Si tratta di un passaggio significativo che consolida il consenso attorno a una proposta culturale di ampio respiro, capace di coinvolgere non solo Bardolino ma l’intero territorio gardesano.
Il sostegno della Regione Veneto
«Accogliamo con grande soddisfazione il voto espresso dal Consiglio regionale del Veneto – afferma il sindaco di Bardolino –. Si tratta di un segnale forte e concreto che conferma la credibilità e il valore del percorso che stiamo portando avanti. Ringrazio i consiglieri regionali veronesi che hanno creduto fin dall’inizio in questa visione, facendosi promotori della mozione e contribuendo a costruire attorno alla candidatura un sostegno ampio e condiviso».

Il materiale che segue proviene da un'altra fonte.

theorem cycle_of_decode_ok (hmr : (s.ctrl.mi && s.ctrl.ri) = false) (hrange : s.accessInRange V)
    (hi : V.decode (irAfter V s) = .ok i) :
    cycle V s = .next (afterCycle V i s, producedOutput s.ctrl (busValue V s)) := by
  have hir : (middlePhases V (resolved V s) (written V s)).ir = irAfter V s := middlePhases_ir ..
  rw [cycle_inRange hf hh hmr hrange, finalPhases, hir, hi, middlePhases_eq]
  rfl

theorem cycle_of_decode_error {e : DecodeError} (hmr : (s.ctrl.mi && s.ctrl.ri) = false)
    (hrange : s.accessInRange V) (he : V.decode (irAfter V s) = .error e) :
    cycle V s = .fault (.decodeError (irAfter V s)) := by
  have hir : (middlePhases V (resolved V s) (written V s)).ir = irAfter V s := middlePhases_ir ..
  rw [cycle_inRange hf hh hmr hrange, finalPhases, hir, he]
  rfl

end Running

/-- A running cycle that completes leaves `afterCycle`. -/
theorem cycle_next_afterCycle (h : cycle V s = .next (t, o)) (hh : s.ctrl.hlt = false) :
    s.fault = none ∧ (s.ctrl.mi && s.ctrl.ri) = false ∧ s.accessInRange V ∧
      o = producedOutput s.ctrl (busValue V s) ∧ ∃ i, V.decode (irAfter V s) = .ok i ∧ t = afterCycle V i s := by
  obtain ⟨hf, ⟨hh', -⟩ | ⟨-, hmr, -⟩⟩ := cycle_next h
  · simp [hh] at hh'
  have hrange : s.accessInRange V := by
    intro haccess
    by_contra hmar
    simp [cycle_outOfRange hf hh hmr haccess (Nat.not_lt.mp hmar)] at h
  cases hi : V.decode (irAfter V s) with
  | error e => simp [cycle_of_decode_error hf hh hmr hrange hi] at h
  | ok i =>
    rw [cycle_of_decode_ok hf hh hmr hrange hi] at h
    cases h
    exact ⟨hf, hmr, hrange, rfl, i, rfl, rfl⟩

/-- What holds of a state and of what its running cycle leaves holds after its cycle: a halted machine stands. -/
theorem cycle_keeps {P : State → Prop} (h : cycle V s = .next (t, o)) (hs : P s)
    (hrun : s.fault = none → s.ctrl.hlt = false → s.accessInRange V → ∀ i, V.decode (irAfter V s) = .ok i →
      P (afterCycle V i s)) : P t := by
  cases hh : s.ctrl.hlt with
  | true =>
    rw [cycle_of_halted V (cycle_next h).1 hh] at h
    cases h
    exact hs
  | false =>
    obtain ⟨hf, -, hrange, -, i, hi, rfl⟩ := cycle_next_afterCycle h hh
    exact hrun hf hh hrange i hi

/-! ### The statements about single phases -/

/-- Settles O16: the pending flags of `afterCycle`. -/
theorem pendingFlagsEveryCycle : Obligations.PendingFlagsEveryCycle := by
  intro ι V s t o h hh
  obtain ⟨-, -, -, -, i, -, rfl⟩ := cycle_next_afterCycle h hh
  rfl

/-- Settles O21: the latches of `afterCycle`, with its bus the resolver's. -/
theorem latchesTakeTheBus : Obligations.LatchesTakeTheBus := by
  intro ι V s t o h hh
  obtain ⟨-, -, hrange, -, i, -, rfl⟩ := cycle_next_afterCycle h hh
  exact ⟨resolved V s, resolve_eq_resolved fun hro => hrange (.inl hro), rfl, rfl, rfl, rfl, rfl⟩

/-- Settles O26: the advance of `afterCycle`, by the three cases of `nextMstep` and `boundForced`. -/
theorem advanceChoosesNextWord : Obligations.AdvanceChoosesNextWord := by
  intro ι V s t o h hh
  obtain ⟨-, -, -, -, i, hi, rfl⟩ := cycle_next_afterCycle h hh
  refine ⟨i, hi, rfl, ?_⟩
  simp only [afterCycle, nextMstep, boundForced]
  cases hrst : s.ctrl.rst with
  | true => simp
  | false =>
    by_cases hb : V.bound < s.mstep + 1
    · simp [hb]
    · simp [hb]

/-- Settles O24: the fault comes from the resolver or the write phase. -/
theorem addressOutOfRangeFaults : Obligations.AddressOutOfRangeFaults := by
  intro ι V s hf hh hmr haccess hmar
  exact cycle_outOfRange hf hh (by simpa using hmr) haccess hmar

/-- Settles O60: the two cases of the decode of `irAfter`. -/
theorem undecodableIrFaults : Obligations.UndecodableIrFaults := by
  intro ι V
  refine ⟨fun s hf hh hmr hrange => ?_, fun e he => ?_⟩
  · have hmr : (s.ctrl.mi && s.ctrl.ri) = false := by simpa using hmr
    refine ⟨resolved V s, resolve_eq_resolved fun hro => hrange (.inl hro), fun e he => ?_, fun i hi => ?_⟩
    · exact cycle_of_decode_error hf hh hmr hrange he
    · exact ⟨_, _, cycle_of_decode_ok hf hh hmr hrange hi, rfl⟩
  · exact cycle_of_decode_error rfl rfl rfl (by simp [State.accessInRange, State.reset, fetchAddress]) he

/-- Settles O23: the memory and the record `fresh` of `afterCycle`, and the guard of `setInput`. -/
theorem memoryChangesOnlyByStoreOrLoad : Obligations.MemoryChangesOnlyByStoreOrLoad := by
  intro ι V s
  refine ⟨fun t o h hri => ?_, fun t o h hh => ?_, fun bytes t h => ?_⟩
  · exact cycle_keeps (P := fun u => u.mem = s.mem) h rfl fun _ _ _ i _ => by simp [afterCycle, hri]
  · obtain ⟨-, -, -, -, i, -, rfl⟩ := cycle_next_afterCycle h hh
    rfl
  · cases hfresh : s.fresh with
    | true => rfl
    | false =>
      cases hf : s.fault with
      | none => simp [setInput_of_not_fresh V bytes hf hfresh] at h
      | some f => simp [setInput_of_fault V bytes hf] at h

/-! ### The program counter (R157, R158) -/

theorem nextPc_toNat (hpos : 0 < V.cap) (hcap : V.cap ≤ 256) (v : Byte) :
    (nextPc V v).toNat = (v.toNat + 1) % V.cap := by
  have hlt := Nat.mod_lt (v.toNat + 1) hpos
  rw [nextPc, BitVec.toNat_ofNat, Nat.mod_eq_of_lt (by omega)]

L’approvazione della mozione rappresenta un riconoscimento ufficiale del valore strategico del progetto e della sua capacità di generare benefici per l’intero territorio del Lago di Garda.

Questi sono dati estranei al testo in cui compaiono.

/-- R160 to R165: each failure code, with the order of R163: a check decides only when those before it pass. -/
def Obligations.FirstFailingCheckDecides : Prop :=
  ∀ (op : Op) (kekLen dataLen : Word),
    let kekOk := kekLen.toNat = 16 ∨ kekLen.toNat = 24 ∨ kekLen.toNat = 32
    let tooShort := match op with
      | .wrap => dataLen.toNat = 0
      | .unwrap => dataLen.toNat = 0 ∨ dataLen.toNat = 8
    let tooLarge := match op with
      | .wrap => dataLen.toNat > kekLen.toNat
      | .unwrap => dataLen.toNat > kekLen.toNat + 8
    ((validate op kekLen dataLen).1 = .invalidKekLength ↔ ¬ kekOk) ∧
    ((validate op kekLen dataLen).1 = .invalidDataLength ↔ kekOk ∧ (dataLen.toNat % 8 ≠ 0 ∨ tooShort)) ∧
    ((validate op kekLen dataLen).1 = .dataTooLarge ↔ kekOk ∧ dataLen.toNat % 8 = 0 ∧ ¬ tooShort ∧ tooLarge) ∧
    ((validate op kekLen dataLen).1 = .none ↔ kekOk ∧ dataLen.toNat % 8 = 0 ∧ ¬ tooShort ∧ ¬ tooLarge)

/-- R166, R240: a WRAP or UNWRAP that fails validation completes at once with the number of its code, 1, 2 or 3, and
changes no other state. -/
def Obligations.FailedValidationChangesOnlyTheOutcome : Prop :=
  ∀ (s : State) (op : Op) (i : Instr) (code : ErrCode), s.engine.busy = false →
    (op = .wrap ∧ i = .wrap ∨ op = .unwrap ∧ i = .unwrap) →
    (validate op s.engine.kekLen s.engine.dataLen).1 = code → code ≠ .none →
    ∃ err : BitVec 4,
      exec i s =
        .next { s with
          engine := { s.engine with err := err, done := true, outLen := 0#32, seq := Seq.idle }
          reply := some (.write .okay) } ∧
      (code = .invalidKekLength ∧ err = 1#4 ∨ code = .invalidDataLength ∧ err = 2#4 ∨
       code = .dataTooLarge ∧ err = 3#4)

/-! ## WRAP -/

/-- R182: an accepted WRAP loads ICV into A, clears DONE, ERR and OUT_LEN, and starts at (0, 0) with N chunks. -/
def Obligations.WrapIsAccepted : Prop :=
  ∀ (s : State) (n : Nat), s.engine.busy = false → AcceptedChunks s.engine.kekLen n →
    s.engine.dataLen.toNat = 8 * n → ∃ t,
    exec .wrap s = .next t ∧ t.engine.irq = false ∧
    t = { s with
      engine := { s.engine with
        a := 0xA6A6A6A6A6A6A6A6#64, done := false, err := 0#4, outLen := 0#32
        seq := { phase := .run, op := .wrap, n := BitVec.ofNat 3 n, j := 0#3, i := 0#2 } }
      reply := some (.write .okay) }

/-- R183: WRAP_STEP encrypts A || R[i], puts the first half XOR t into A and the second half into R[i], advances the
sequencer (R184), and changes no other operand. -/
def Obligations.WrapStepChainsOneBlock : Prop :=
  ∀ (aes : AesPair) (s : State) (key : AesKey), s.pending = [] → s.engine.aesKey = some key →
    s.engine.seq.phase = .run → s.engine.seq.op = .wrap →
    let b := aes.enc key (BitVec.ofNat 128 (s.engine.a.toNat * 2 ^ 64 + (s.engine.r[s.engine.seq.index]).toNat))
    let t := (s.engine.seq.n.toNat * s.engine.seq.j.toNat + s.engine.seq.i.toNat + 1) % 256
    ∃ u, stepWith aes s = .next u ∧
      u.engine.a.toNat = (b.toNat / 2 ^ 64) ^^^ t ∧
      (u.engine.r[s.engine.seq.index]).toNat = b.toNat % 2 ^ 64 ∧
      (∀ k : Fin 4, k ≠ s.engine.seq.index → u.engine.r[k] = s.engine.r[k]) ∧
      u = { s with engine := { s.engine with
        a := u.engine.a, r := u.engine.r, seq := u.engine.seq
        done := u.engine.done, err := u.engine.err, outLen := u.engine.outLen } } ∧
      (s.engine.seq.i.toNat + 1 < s.engine.seq.n.toNat →
        u.engine.seq = { s.engine.seq with i := s.engine.seq.i + 1#2 }) ∧
      (s.engine.seq.n.toNat ≤ s.engine.seq.i.toNat + 1 → s.engine.seq.j.toNat < 5 →
        u.engine.seq = { s.engine.seq with i := 0#2, j := s.engine.seq.j + 1#3 }) ∧
      (s.engine.seq.n.toNat ≤ s.engine.seq.i.toNat + 1 → 5 ≤ s.engine.seq.j.toNat → u.engine.busy = false) ∧
      (u.engine.busy = true → u.engine.done = s.engine.done ∧ u.engine.err = s.engine.err ∧
        u.engine.outLen = s.engine.outLen)

/-- R184: after k steps an accepted WRAP stands at the pair (j, i) with N·j + i = k, until the 6·N-th step ends it. -/
def Obligations.WrapVisitsThePairsInOrder : Prop :=
  ∀ (aes : AesPair) (s t : State) (n k : Nat), s.pending = [] → s.engine.busy = false →
    AcceptedChunks s.engine.kekLen n → s.engine.dataLen.toNat = 8 * n → exec .wrap s = .next t →
    ∃ u, runWith aes k t = .next u ∧
      (k < 6 * n → u.engine.busy = true ∧ u.engine.seq.i.toNat < n ∧ u.engine.seq.j.toNat ≤ 5 ∧
        n * u.engine.seq.j.toNat + u.engine.seq.i.toNat = k) ∧
      (6 * n ≤ k → u.engine.busy = false)

/-- R185: the step at (5, N−1) ends the command with ERR 0, DONE 1, OUT_LEN 8·(N+1) and SEQ idle. -/
def Obligations.LastWrapStepCompletes : Prop :=
  ∀ (aes : AesPair) (s : State), s.engine.Inv → s.pending = [] → s.engine.busy = true → s.engine.seq.op = .wrap →
    s.engine.seq.j.toNat = 5 → s.engine.seq.i.toNat + 1 = s.engine.seq.n.toNat →
    ∃ u, stepWith aes s = .next u ∧
      u.engine.err = 0#4 ∧ u.engine.done = true ∧ u.engine.seq = Seq.idle ∧ u.engine.busy = false ∧
      u.engine.outLen.toNat = 8 * (s.engine.seq.n.toNat + 1)

/-- R186: a WRAP run to completion leaves WrapFn of the KEK and the plain key in S, OUT_LEN = DATA_LEN + 8, and every
other byte of S, the KEK and the lengths as they were. -/
def Obligations.WrapComputesWrapFn : Prop :=
  ∀ (aes : AesPair) (s : State) (n : Nat) (key : AesKey), s.pending = [] → s.engine.busy = false →
    AcceptedChunks s.engine.kekLen n → s.engine.dataLen.toNat = 8 * n → s.engine.aesKey = some key →
    ∃ t u, exec .wrap s = .next t ∧ runWith aes (6 * n) t = .next u ∧
      u.engine.a :: u.engine.chunks n = wrapFn aes key (s.engine.chunks n) ∧
      (∀ i : Fin 4, n ≤ i.val → u.engine.r[i] = s.engine.r[i]) ∧
      u.engine.outLen.toNat = 8 * (n + 1) ∧ u.engine.outLen = s.engine.dataLen + 8#32 ∧
      u = { s with
        engine := { s.engine with
          a := u.engine.a, r := u.engine.r, outLen := u.engine.outLen
          err := 0#4, done := true, seq := Seq.idle }
        reply := some (.write .okay) }

/-! ## UNWRAP -/

/-- R202: an accepted UNWRAP leaves A and R, clears DONE, ERR and OUT_LEN, and starts at (5, N−1) with N chunks. -/
def Obligations.UnwrapIsAccepted : Prop :=
  ∀ (s : State) (n : Nat), s.engine.busy = false → AcceptedChunks s.engine.kekLen n →
    s.engine.dataLen.toNat = 8 * (n + 1) →
    exec .unwrap s =
      .next { s with
        engine := { s.engine with
          done := false, err := 0#4, outLen := 0#32
          seq := { phase := .run, op := .unwrap, n := BitVec.ofNat 3 n, j := 5#3, i := BitVec.ofNat 2 (n - 1) } }
        reply := some (.write .okay) }

/-- R203: UNWRAP_STEP XORs t into A before it decrypts A || R[i], puts the halves into A and R[i], advances the sequencer
(R204), and changes nothing else; stated for every step but the last, whose check may zero S (R205, R206). -/
def Obligations.UnwrapStepChainsOneBlock : Prop :=
  ∀ (aes : AesPair) (s : State) (key : AesKey), s.pending = [] → s.engine.aesKey = some key →
    s.engine.seq.phase = .run → s.engine.seq.op = .unwrap → 0 < s.engine.seq.j.toNat + s.engine.seq.i.toNat →
    let t := (s.engine.seq.n.toNat * s.engine.seq.j.toNat + s.engine.seq.i.toNat + 1) % 256
    let b := aes.dec key
      (BitVec.ofNat 128 ((s.engine.a.toNat ^^^ t) * 2 ^ 64 + (s.engine.r[s.engine.seq.index]).toNat))
    ∃ u, stepWith aes s = .next u ∧
      u.engine.a.toNat = b.toNat / 2 ^ 64 ∧
      (u.engine.r[s.engine.seq.index]).toNat = b.toNat % 2 ^ 64 ∧
      (∀ k : Fin 4, k ≠ s.engine.seq.index → u.engine.r[k] = s.engine.r[k]) ∧
      u = { s with engine := { s.engine with a := u.engine.a, r := u.engine.r, seq := u.engine.seq } } ∧
      (0 < s.engine.seq.i.toNat → u.engine.seq = { s.engine.seq with i := s.engine.seq.i - 1#2 }) ∧
      (s.engine.seq.i.toNat = 0 → 0 < s.engine.seq.j.toNat →
        u.engine.seq =
          { s.engine.seq with i := BitVec.ofNat 2 (s.engine.seq.n.toNat - 1), j := s.engine.seq.j - 1#3 })

/-- R204: after k steps an accepted UNWRAP stands at the pair that WRAP visits as its (6·N − k)-th, until the 6·N-th step
ends it. -/
def Obligations.UnwrapVisitsThePairsInReverse : Prop :=
  ∀ (aes : AesPair) (s t : State) (n k : Nat), s.pending = [] → s.engine.busy = false →
    AcceptedChunks s.engine.kekLen n → s.engine.dataLen.toNat = 8 * (n + 1) → exec .unwrap s = .next t →
    ∃ u, runWith aes k t = .next u ∧
      (k < 6 * n → u.engine.busy = true ∧ u.engine.seq.i.toNat < n ∧ u.engine.seq.j.toNat ≤ 5 ∧
        n * u.engine.seq.j.toNat + u.engine.seq.i.toNat + 1 + k = 6 * n) ∧
      (6 * n ≤ k → u.engine.busy = false)

/-- R205, R206: the step at (0, 0) compares the A it makes with ICV. On a match the command ends with ERR 0, OUT_LEN 8·N,
A = ICV and the R it made; on a mismatch all of S is zero and the command ends with ERR 4 and OUT_LEN 0. -/
def Obligations.LastUnwrapStepChecksIntegrity : Prop :=
  ∀ (aes : AesPair) (s : State) (key : AesKey), s.engine.Inv → s.pending = [] → s.engine.aesKey = some key →
    s.engine.busy = true → s.engine.seq.op = .unwrap → s.engine.seq.j.toNat = 0 → s.engine.seq.i.toNat = 0 →
    let b := aes.dec key (block (s.engine.a ^^^ 1#64) s.engine.r[0])
    ∃ u, stepWith aes s = .next u ∧
      u = { s with engine := { s.engine with
        a := u.engine.a, r := u.engine.r, outLen := u.engine.outLen, err := u.engine.err
        done := true, seq := Seq.idle } } ∧
      (b.toNat / 2 ^ 64 = 0xA6A6A6A6A6A6A6A6 →
        u.engine.err = 0#4 ∧ u.engine.outLen.toNat = 8 * s.engine.seq.n.toNat ∧ u.engine.a = 0xA6A6A6A6A6A6A6A6#64 ∧
        (u.engine.r[0]).toNat = b.toNat % 2 ^ 64 ∧ ∀ k : Fin 4, k ≠ 0 → u.engine.r[k] = s.engine.r[k]) ∧
      (b.toNat / 2 ^ 64 ≠ 0xA6A6A6A6A6A6A6A6 →
        u.engine.err = 4#4 ∧ u.engine.outLen = 0#32 ∧ ∀ k : Fin 40, u.engine.sByte k = 0#8)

Cultura e sviluppo sostenibile per il Garda
La candidatura a Capitale Italiana della Cultura 2029 punta a diventare un motore di sviluppo sostenibile, favorendo la destagionalizzazione dei flussi turistici e valorizzando le eccellenze locali.
Tra gli obiettivi principali figurano la promozione delle produzioni agroalimentari di qualità, il sostegno alle attività legate alla pesca e la valorizzazione dell’ecosistema gardesano attraverso una programmazione culturale diffusa e condivisa.
«Non stiamo costruendo una candidatura che riguarda soltanto Bardolino – prosegue il sindaco – ma un progetto territoriale capace di mettere in rete comunità, istituzioni, associazioni, scuole, imprese e operatori culturali. L’obiettivo è trasformare una delle destinazioni turistiche più conosciute d’Europa in un laboratorio permanente di cultura, innovazione e partecipazione, capace di generare opportunità durature per il territorio».
Una sfida che coinvolge tutto il Lago di Garda
Secondo Bertasi, la candidatura rappresenta una grande opportunità per l’intero comprensorio gardesano.
«La candidatura a Capitale Italiana della Cultura 2029 è una sfida che appartiene a tutto il Garda. Significa investire nella nostra identità, nella cultura come motore di crescita e nella capacità dei territori di fare squadra. È una grande occasione per raccontare al Paese un modello di sviluppo fondato sulla sostenibilità, sull’innovazione e sulla partecipazione delle comunità locali, valorizzando un patrimonio che merita di essere conosciuto e riconosciuto a livello nazionale».
Con il sostegno ufficiale della Regione Veneto, Bardolino e il Lago di Garda proseguono quindi il loro percorso verso il 2029, puntando a presentare una candidatura capace di unire cultura, sviluppo territoriale e valorizzazione delle comunità locali.